The applied TAPP inguinal hernia repair training simulator consists of a laparoscopic box and an inguinal region model placed in it. The model of the groin area is made of the porcine stomach and assembling materials. Uniaxial tensile and T-peel tests were performed to compare the mechanical properties of the porcine stomach and the human cadaver peritoneum. Thirty eight surgeons performed TAPP inguinal hernia repair using this model. Their opinions were scored on a five-point Likert scale.

RESULTS

Close elastic modules of the porcine and human tissues (13.5 ± 4.2 kPa vs. 15.8 ± 6.7 kPa, p = 0.531) gave to trainees a realistic tissue feel and instrument usage. All participants strongly agreed that model was highly useful for TAPP inguinal hernia repair training.
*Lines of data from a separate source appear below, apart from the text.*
-- ==== Sys2Proof/Laws/SoundTicks.lean ====
section
/-! SUPPORT. What every command keeps: the functions of Machine/Ticks.lean. -/

namespace Sys2Proof.Machine

set_option linter.unusedTactic false
set_option linter.unreachableTactic false

variable {φ : Fuses} {κ : List Instr} {ρ : Nat} {s : State}

theorem Sound.putSink (h : Sound φ κ ρ s) {o : Nat} {v : Nat} {label : Option Nat} : Sound φ κ ρ (Sys2Proof.Machine.State.putSink s o v label) := by
  unfold Sys2Proof.Machine.State.putSink
  repeat' first
    | with_reducible assumption
    | with_reducible apply Sound.put
    | fail_if_no_progress with_reducible apply Sound.keep
    | (intro _ _ _)
    | (intro _ _)
    | split
    | dsimp only

theorem Sound.copyTo (h : Sound φ κ ρ s) {o : Nat} {v : Nat × Option Nat} : Sound φ κ ρ (Sys2Proof.Machine.State.copyTo s o v) := by
  unfold Sys2Proof.Machine.State.copyTo
  repeat' first
    | with_reducible assumption
    | with_reducible apply Sound.delay
    | with_reducible apply Sound.putSink
    | fail_if_no_progress with_reducible apply Sound.keep
    | (intro _ _ _)
    | (intro _ _)
    | split
    | dsimp only

theorem Sound.fillStage (h : Sound φ κ ρ s) {d : Nat} {two : Bool} {late : List Nat} {wait : List Nat} : Sound φ κ ρ (Sys2Proof.Machine.State.fillStage s d two late wait) := by
  unfold Sys2Proof.Machine.State.fillStage
  repeat' first
    | with_reducible assumption
    | with_reducible apply Sound.each
    | with_reducible apply Sound.setTick
    | with_reducible apply Sound.copyTo
    | with_reducible apply Sound.ite
    | fail_if_no_progress with_reducible apply Sound.keep
    | (intro _ _ _)
    | (intro _ _)
    | split
    | dsimp only

theorem Sound.copyMissed (h : Sound φ κ ρ s) {x : LateCopy} : Sound φ κ ρ (Sys2Proof.Machine.State.copyMissed s x) := by
  unfold Sys2Proof.Machine.State.copyMissed
  repeat' first
    | with_reducible assumption
    | with_reducible apply Sound.bump
    | with_reducible apply Sound.draw
    | with_reducible apply Sound.delay
    | with_reducible apply Sound.ite
    | fail_if_no_progress with_reducible apply Sound.keep
    | (intro _ _ _)
    | (intro _ _)
    | split
    | dsimp only

theorem Sound.lateInput (h : Sound φ κ ρ s) {n : Nat} {o : Nat} : Sound φ κ ρ (Sys2Proof.Machine.State.lateInput s n o) := by
  unfold Sys2Proof.Machine.State.lateInput
  repeat' first
    | with_reducible assumption
    | with_reducible apply Sound.put
    | with_reducible apply Sound.setConv
    | with_reducible apply Sound.setRoom
    | with_reducible apply Sound.ite
    | fail_if_no_progress with_reducible apply Sound.keep
    | (intro _ _ _)
    | (intro _ _)
    | split
    | dsimp only

theorem Sound.blocksLate (h : Sound φ κ ρ s) {d : Nat} {n : Nat} : Sound φ κ ρ (Sys2Proof.Machine.State.blocksLate s d n) := by
  unfold Sys2Proof.Machine.State.blocksLate
  repeat' first
    | with_reducible assumption
    | with_reducible apply Sound.each
    | with_reducible apply Sound.blockWindow
    | with_reducible apply Sound.blockResult
    | with_reducible apply Sound.setRoom
    | with_reducible apply Sound.ite
    | fail_if_no_progress with_reducible apply Sound.keep
    | (intro _ _ _)
    | (intro _ _)
    | split
    | dsimp only

theorem Sound.positionsDiffer (h : Sound φ κ ρ s) {d : Nat} {l : List Nat} : Sound φ κ ρ (Sys2Proof.Machine.State.positionsDiffer s d l) := by
  unfold Sys2Proof.Machine.State.positionsDiffer
  repeat' first
    | with_reducible assumption
    | with_reducible apply Sound.each
    | with_reducible apply Sound.mismatch
    | fail_if_no_progress with_reducible apply Sound.keep
    | (intro _ _ _)
    | (intro _ _)
    | split
    | dsimp only

theorem Sound.abandonWork (h : Sound φ κ ρ s) {d : Nat} : Sound φ κ ρ (Sys2Proof.Machine.State.abandonWork s d) := by
  unfold Sys2Proof.Machine.State.abandonWork
  repeat' first
    | with_reducible assumption
    | with_reducible apply Sound.bump
    | with_reducible apply Sound.each
    | with_reducible apply Sound.recTick
    | with_reducible apply Sound.hallClose
    | with_reducible apply Sound.copyMissed
    | with_reducible apply Sound.ite
    | fail_if_no_progress with_reducible apply Sound.keep
    | (intro _ _ _)
    | (intro _ _)
    | split
    | dsimp only

theorem Sound.tickClose (h : Sound φ κ ρ s) {d : Nat} : Sound φ κ ρ (Sys2Proof.Machine.State.tickClose s d) := by
  unfold Sys2Proof.Machine.State.tickClose
  repeat' first
    | with_reducible assumption
    | with_reducible apply Sound.setTick
    | with_reducible apply Sound.dlMiss
    | with_reducible apply Sound.tickResult
    | with_reducible apply Sound.blocksLate
    | with_reducible apply Sound.abandonWork
    | with_reducible apply Sound.ite
    | fail_if_no_progress with_reducible apply Sound.keep
    | (intro _ _ _)
    | (intro _ _)
    | split
    | dsimp only

theorem Sound.execTickDeadline (h : Sound φ κ ρ s) {d : Nat} : ∃ τ, Sys2Proof.Machine.execTickDeadline d s = .next τ ∧ Sound φ κ ρ τ := by
  refine ⟨_, rfl, ?_⟩
  repeat' first
    | with_reducible assumption
    | with_reducible apply Sound.together
    | with_reducible apply Sound.advance
    | with_reducible apply Sound.tickClose
    | with_reducible apply Sound.ite
    | fail_if_no_progress with_reducible apply Sound.keep
    | (intro _ _ _)
    | (intro _ _)
    | split
    | dsimp only

theorem Sound.hallShow (h : Sound φ κ ρ s) : Sound φ κ ρ (Sys2Proof.Machine.State.hallShow s) := by
  unfold Sys2Proof.Machine.State.hallShow
  repeat' first
    | with_reducible assumption
    | fail_if_no_progress with_reducible apply Sound.keep
    | (intro _ _ _)
    | (intro _ _)
    | split
    | dsimp only

theorem Sound.edgeStages (h : Sound φ κ ρ s) {d : Nat} {q : Nat} {launch : Bool} : Sound φ κ ρ (Sys2Proof.Machine.State.edgeStages s d q launch) := by
  unfold Sys2Proof.Machine.State.edgeStages
  repeat' first
    | with_reducible assumption
    | with_reducible apply Sound.streamPairs
    | with_reducible apply Sound.streamCapture
    | with_reducible apply Sound.streamLaunch
    | with_reducible apply Sound.tdmCapture
    | with_reducible apply Sound.tdmLaunch
    | with_reducible apply Sound.ite
    | fail_if_no_progress with_reducible apply Sound.keep
    | (intro _ _ _)
    | (intro _ _)
    | split
    | dsimp only

theorem Sound.hallStage (h : Sound φ κ ρ s) {d : Nat} {w : TickWork} : Sound φ κ ρ (Sys2Proof.Machine.State.hallStage s d w) := by
  unfold Sys2Proof.Machine.State.hallStage
  repeat' first
    | with_reducible assumption
    | with_reducible apply Sound.hallCompute
    | with_reducible apply Sound.hallDamages
    | with_reducible apply Sound.hallTestTick
    | with_reducible apply Sound.ite
    | fail_if_no_progress with_reducible apply Sound.keep
    | (intro _ _ _)
    | (intro _ _)
    | split
    | dsimp only

theorem Sound.recStage (h : Sound φ κ ρ s) {d : Nat} {n : Nat} {late : Bool} : Sound φ κ ρ (Sys2Proof.Machine.State.recStage s d n late) := by
  unfold Sys2Proof.Machine.State.recStage
  repeat' first
    | with_reducible assumption
    | with_reducible apply Sound.setTick
    | with_reducible apply Sound.recTick
    | with_reducible apply Sound.ite
    | fail_if_no_progress with_reducible apply Sound.keep
    | (intro _ _ _)
    | (intro _ _)
    | split
    | dsimp only

theorem Sound.workStages (h : Sound φ κ ρ s) {d : Nat} {n : Nat} {q : Nat} {w : TickWork} : Sound φ κ ρ (Sys2Proof.Machine.State.workStages s d n q w) := by
  unfold Sys2Proof.Machine.State.workStages
  repeat' first
    | with_reducible assumption
    | with_reducible apply Sound.each
    | with_reducible apply Sound.setTick
    | with_reducible apply Sound.convEdges
    | with_reducible apply Sound.convInputs
    | with_reducible apply Sound.roomResume
    | with_reducible apply Sound.roomTick
    | with_reducible apply Sound.roomAfter
    | with_reducible apply Sound.roomPresent
    | with_reducible apply Sound.tonesTick
    | with_reducible apply Sound.fillStage
    | with_reducible apply Sound.positionsDiffer
    | with_reducible apply Sound.hallShow
    | with_reducible apply Sound.hallStage
    | with_reducible apply Sound.recStage
    | with_reducible apply Sound.ite
    | fail_if_no_progress with_reducible apply Sound.keep
    | (intro _ _ _)
    | (intro _ _)
    | split
    | dsimp only

theorem Sound.tickBegin (h : Sound φ κ ρ s) {d : Nat} {q : Nat} {slack : Nat} {w : TickWork} : Sound φ κ ρ (Sys2Proof.Machine.State.tickBegin s d q slack w) := by
  unfold Sys2Proof.Machine.State.tickBegin
  repeat' first
    | with_reducible assumption
    | with_reducible apply Sound.put
    | with_reducible apply Sound.each
    | with_reducible apply Sound.setTick
    | with_reducible apply Sound.wclkEdges
    | with_reducible apply Sound.faultDue
    | with_reducible apply Sound.tickClose
    | with_reducible apply Sound.edgeStages
    | with_reducible apply Sound.workStages
    | with_reducible apply Sound.ite
    | fail_if_no_progress with_reducible apply Sound.keep
    | (intro _ _ _)
    | (intro _ _)
    | split
    | dsimp only

theorem Sound.execTickEdge (h : Sound φ κ ρ s) {d : Nat} {slack : Nat} {w : TickWork} : ∃ τ, Sys2Proof.Machine.execTickEdge d slack w s = .next τ ∧ Sound φ κ ρ τ := by
  refine ⟨_, rfl, ?_⟩
  repeat' first
    | with_reducible assumption
    | with_reducible apply Sound.together
    | with_reducible apply Sound.advance
    | with_reducible apply Sound.tickBegin
    | with_reducible apply Sound.ite
    | fail_if_no_progress with_reducible apply Sound.keep
    | (intro _ _ _)
    | (intro _ _)
    | split
    | dsimp only

theorem Sound.copyDone (h : Sound φ κ ρ s) {late : List Nat} {x : LateCopy} : Sound φ κ ρ (Sys2Proof.Machine.State.copyDone s late x) := by
  unfold Sys2Proof.Machine.State.copyDone
  repeat' first
    | with_reducible assumption
    | with_reducible apply Sound.copyTo
    | with_reducible apply Sound.ite
    | fail_if_no_progress with_reducible apply Sound.keep
    | (intro _ _ _)
    | (intro _ _)
    | split
    | dsimp only

theorem Sound.finishWork (h : Sound φ κ ρ s) {d : Nat} : Sound φ κ ρ (Sys2Proof.Machine.State.finishWork s d) := by
  unfold Sys2Proof.Machine.State.finishWork
  repeat' first
    | with_reducible assumption
    | with_reducible apply Sound.each
    | with_reducible apply Sound.convSample
    | with_reducible apply Sound.recTick
    | with_reducible apply Sound.hallFinish
    | with_reducible apply Sound.lateInput
    | with_reducible apply Sound.copyDone
    | with_reducible apply Sound.ite
    | fail_if_no_progress with_reducible apply Sound.keep
    | (intro _ _ _)
    | (intro _ _)
    | split
    | dsimp only

theorem Sound.domainHalt (h : Sound φ κ ρ s) {d : Nat} : Sound φ κ ρ (Sys2Proof.Machine.State.domainHalt s d) := by
  unfold Sys2Proof.Machine.State.domainHalt
  repeat' first
    | with_reducible assumption
    | with_reducible apply Sound.wr
    | with_reducible apply Sound.units
    | with_reducible apply Sound.setTick
    | with_reducible apply Sound.setSideSlew
    | with_reducible apply Sound.wclkStop
    | with_reducible apply Sound.idleArm
    | with_reducible apply Sound.finishWork
    | with_reducible apply Sound.ite
    | fail_if_no_progress with_reducible apply Sound.keep
    | (intro _ _ _)
    | (intro _ _)
    | split
    | dsimp only

end Sys2Proof.Machine
end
They also put the following points: the model as a whole 5 (3-5), simulation of anatomy 5 (3-5), simulation of dissection and mobilization 5 (3-5), and simulation of intracorporeal suture 5 (4-5).

CONCLUSIONS

We successfully created a model for TAPP inguinal hernia repair training. The model is made of inexpensive synthetic and biological materials similar to the human tissue. The model is easy to reproduce and can be used in the training programs of surgical residents.